The DBM50 is not merely a pumped-up computer speaker. The enclosures are substantial and 100 watts of onboard power is distributed evenly between the woofer and the tweeter. Dynaudio’s designers have also taken the sensible decision and made the sides of the enclosure flat and square to the front baffles. This allows DBM50s to be placed sideways on regular speaker stands or a meter bridge.

Since the DBM50s are designed for less than perfect conditions, there’s plenty of frequency adjustment switching. The bass can be adjusted by +2dB and the treble by +1dB. To compensate for any midrange lift caused by reflections from the desktop, the mids can be attenuated by 2dB or 4dB from the flat setting. Additionally, there’s a high-pass filter with three settings – Flat, 60Hz and 80Hz – that can be activated when the DBM50s are run in conjunction with a subwoofer. The stock bass roll-off is set at 46Hz.

Audio inputs are made via XLR or TRS jack and there are three input level settings labelled +4dB, 0dB and -10dB. The power switch is around the back, but the DBM50 has two power modes – On and On/Sleep. The DBM50s will therefore doze off if you do, thus saving on your electricity bill and precluding the need to grope around for the power switch. Send them audio and they automatically wake up.

Desk Jockey

Given Dynaudio’s application guide, we felt obliged to test these speakers on a desktop in addition to our regular ear-level stands. The first test revealed that the DBM50s produced a wider image than most of the monitors we test and use on a regular basis. The downside was that the central elements of mixes – such as lead vocals and snare – weren’t as solid and crisply located as we would have liked. No problem, though: just toe in the DBM50s a tad more than usual and the centre image will improve substantially.
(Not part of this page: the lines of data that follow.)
-- ==== Sys2Proof/Config.lean ====
section
/-! DEFINITION. What one part fixes, and the free values of the model: opaque functions that nothing in Lean can
evaluate, for values the spec leaves open (log 6). A step applies one to the counter `State.freeCtr` and advances it. -/

namespace Sys2Proof.Config

/-- Highest core clock of a speed bin in MHz: bin 0 is the ZY20-A12-L, bin 1 the ZY20-A10-L (R4, R16). -/
def fmaxMhz (bin : Nat) : Nat := if bin = 1 then 1000 else 1250

/-- Thermal design power of a bin in W (R4). -/
def tdpW (bin : Nat) : Nat := if bin = 1 then 1100 else 1300

/-- Multiples of 31.25 MHz of the V/F points of a bin (R454). -/
def vfM (bin : Nat) : List Nat := if bin = 1 then [8, 12, 16, 20, 24, 28, 30, 32] else [8, 16, 20, 24, 28, 32, 36, 40]

/-- Where in its band of ±30 mV the voltage of a point is fused, by bin and point (R454; log 4). -/
opaque vfTrim : Nat → Nat → Nat

/-- Nominal voltages of a bin's points in mV (R454). -/
def vfMv (bin : Nat) : List Nat :=
  if bin = 1 then [580, 600, 620, 650, 680, 710, 725, 740] else [580, 620, 650, 680, 710, 740, 780, 820]

/-- The fused voltage of a point in mV: within 30 mV of the nominal one (R454). -/
def fusedMv (bin point : Nat) : Nat := (vfMv bin).getD point 0 + vfTrim bin point % 61 - 30

/-- Silicon stepping (R482; log 4). -/
def stepping : Nat := 1

/-- A free value: data bytes the spec leaves open. -/
opaque freeByte : Nat → BitVec 8

/-- A free value: a word the spec leaves open. -/
opaque freeWord : Nat → BitVec 32

/-- The 32 check bits of a cell: the spec names a shortened BCH code and not its generator (R262; log 44). -/
opaque bchCheck : BitVec 1024 → BitVec 32

/-- A coefficient of K whose row measured nothing on the diagonal, which no factor brings to 16,384 (R273; log 43). -/
opaque calFree : Nat → Int → Int

/-- Bank and row of a stripe within its pseudo-channel: the fixed map of the controller, which the spec does not give (R285; log 46). -/
opaque hbmBank : Nat → Nat
opaque hbmRow : Nat → Nat

/-- Ticks within which an access to a line finishes (R296; log 46). -/
opaque accessTicks : Nat

/-- The bridge channel that holds a line of capacity sidecars (R299; log 46). -/
opaque galSideChan : Nat → Nat

/-- Spare resources that a repair of an OP finds at a place of a stack as manufactured: stack, OP and place (log 45). -/
opaque spares : Nat → Nat → Nat → Nat

/-- Progress in percent of a migration after some nanoseconds (R302, R306; log 46). -/
opaque migrated : Nat → Nat

end Sys2Proof.Config
end

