/-- Whether a physical port is in partition (R217, R219). -/
def State.inPart (s : State) (p : Nat) : Bool :=
  match s.lport p with
  | none => false
  | some l =>
    let v := s.vport p
    (s.pmap l).mode == 1 && s.axisLive l && s.linkUp p && v.peerPart == s.partId && v.peerId == v.nbr && v.peerLport == mirror l

/-- Whether a physical port carries a logical spur port in EXPORT mode and its link is up (R218). -/
def State.isExport (s : State) (p : Nat) : Bool :=
  match s.lport p with
  | none => false
  | some l => (s.pmap l).mode == 2 && decide (16 ≤ l) && s.linkUp p

/-- PARENT and BACKUP of TCK_CFG; 31, and every reserved value, names no port (R214). -/
def tckParent (cfg : Nat) : Nat := fld cfg 0 5
def tckBackup (cfg : Nat) : Nat := fld cfg 5 5

/-- The logical port that exchanges run on, if one is configured (R192). -/
def State.tckPort (s : State) : Option Nat :=
  let p := if s.tck.usingBackup then tckBackup (s.reg pgTCK 0x48) else tckParent (s.reg pgTCK 0x48)
  if p < 16 then some p else none

/-- An alarm word (R234). -/
def alarmWord (type origin arg : Nat) : Nat := type + origin * 2 ^ 4 + arg % 2 ^ 32 * 2 ^ 32

/-- Alarm words remembered for 100 µs, the last 16 of them (R235). -/
def State.knowsAlarm (s : State) (w : Nat) : Bool :=
  s.vdt.alarms.any (fun a => a.word == w && decide (s.tick ≤ a.tick + 100000))

/-- TYPE and then ORIGIN of an alarm word: the order of words of one tick (R235). -/
def alarmRank (w : Nat) : Nat := fld w 0 4 * 2 ^ 16 + fld w 4 16

/-- An alarm word put on a port's line at a tick, ahead of the words of that tick which it precedes, with its CRC-8 (R234, R235). -/
def alarmInto (l : List Out) (p t w : Nat) : List Out :=
  let e : Out := .alarm p t w (crc8 (leBytes 8 w))
  let later := fun (o : Out) => match o with
    | .alarm q u v _ => q == p && u == t && decide (alarmRank w < alarmRank v)
    | _ => false
  match firstIdx later l 0 with
  | some i => l.take i ++ e :: l.drop i
  | none => l ++ [e]

/-- An alarm word sent on a port (R234, R235). -/
def State.sendAlarm (s : State) (p w : Nat) : State := { s with out := alarmInto s.out p s.tick w }

/-- An alarm word remembered and sent on every physical port in partition except `skip` (R235). -/
def State.floodAlarm (s : State) (w : Nat) (skip : Option Nat) : State :=
  let s0 : State := { s with vdt := { s.vdt with alarms := (⟨w, s.tick⟩ :: s.vdt.alarms).take 16 } }
  let s1 := s0.trc 9 (traceSource pgVDT) none (leBytes 8 w)
  ((upTo 20).filter (fun p => s.inPart p && skip != some p)).foldl (fun a p => a.sendAlarm p w) s1

/-- An alarm word of this device raised: sent once (R235). -/
def State.raiseAlarm (s : State) (w : Nat) : State := if s.knowsAlarm w then s else s.floodAlarm w none

/-! The three fault classes. -/

/-- Events counted for the present pier (R363). -/
def PieState.count (p : PieState) (rewinds late corr : Nat) : PieState :=
  let fresh : WinCount := ⟨p.winPiers, rewinds, late, corr⟩
  if rewinds + late + corr = 0 then p
  else match p.win with
    | [] => { p with win := [fresh] }
    | w :: rest =>
      if w.pier = p.winPiers then { p with win := ⟨w.pier, w.rewinds + rewinds, w.late + late, w.corr + corr⟩ :: rest }
      else { p with win := fresh :: p.win }

/-- A hardware fault handed to the seal unit, which raises within 32 ticks, by REWIND_RAISE (R348). Outside a job there is
nothing to rewind. -/
def State.raiseWith (s : State) (r : Raise) : State :=
  match s.sch.job with
  | .running => { s with pie := { s.pie with raises := s.pie.raises ++ [r] } }
  | .rewinding => { s with pie := { s.pie with raises := s.pie.raises ++ [r] } }
  | _ => s

/-- A hardware fault detected (R34, R348). -/
def State.raiseHw (s : State) : State := s.raiseWith { tick := s.tick }

/-- Whether the device holds STOP words for a pier to come: its job runs, or is parked with a span to follow (R29, R510). -/
def State.holdsStops (s : State) : Bool :=
  s.sch.job == .running || s.sch.job == .parked || (s.sch.job == .armed && s.sch.resume)

/-- A STOP word for span `n`, mod 256, held (R510). -/
def State.holdStop (s : State) (n : Nat) : State :=
  if s.sch.stops.contains n then s else { s with sch := { s.sch with stops := s.sch.stops ++ [n] } }

/-- A schedule fault: a STOP word with ARG bit 8 set is held and flooded (R510). -/
def State.raiseSched (s : State) : State :=
  if s.holdsStops then
    let n := s.faultSpan % 256
    (s.holdStop n).raiseAlarm (alarmWord 3 s.devId (0x100 + n))
  else s

/-- A thread FAULTED, under the context that the span assigns it (R119, R136). -/
def Thread.faulted (x : Thread) : Thread := { x with a := { x.a with st := .faulted }, held := none, home := x.ctx.map (·.1) }

/-- A thread of a context that faulted: FAULTED at its next issue opportunity, unless the span leaves it INACTIVE (R136). -/
def Thread.faultCtx (id : Nat) (x : Thread) : Thread :=
  if x.ctx.map (·.1) == some id && x.a.st != .inactive && x.a.st != .faulted then x.faulted else x

/-- A context fault on this device: its threads stop and an END entry is pending (R34, R136, R399). -/
def State.raiseCtx (s : State) (id : Nat) : State :=
  let s1 := { s with
    cores := Store.mapVals (fun _ k => { k with threads := Store.mapVals (fun _ x => x.faultCtx id) k.threads }) s.cores }
  if id = 0 then s1 else { s1 with ctx := { s1.ctx with entries := Store.set 0 s1.ctx.entries id 1 } }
The wider image characteristic proved advantageous when we placed the DBM50s on our desktop. We have tried this setup with other speakers, but with a 1.3-metre desk width, we have always found the resulting image too narrow. The DBM50s certainly achieved the best results we have experienced so far, and once we had notched down the midrange by 2dB we found the results more than satisfactory. 

The DBM50s exhibit the full-bodied clarity we expect from Dynaudio. The upper-mids are quite forward and the treble is defined without being edgy. We didn’t detect any port chuffing and the bass was solid down to 50Hz. The angle of the front panel does mean that the height of your chair/desktop may need to be adjusted for optimum results in desktop mode – depending on how tall you are – but the sweet spot does seem wide and forgiving. 

+ Purpose-built desktop monitors
+ Classic Dynaudio sonic attributes
+ Flexible EQ controls
+ Optional desktop volume control

– Power switch at rear

An active monitor in the Dynaudio tradition that addresses the issues of desktop placement but can be used conventionally, too.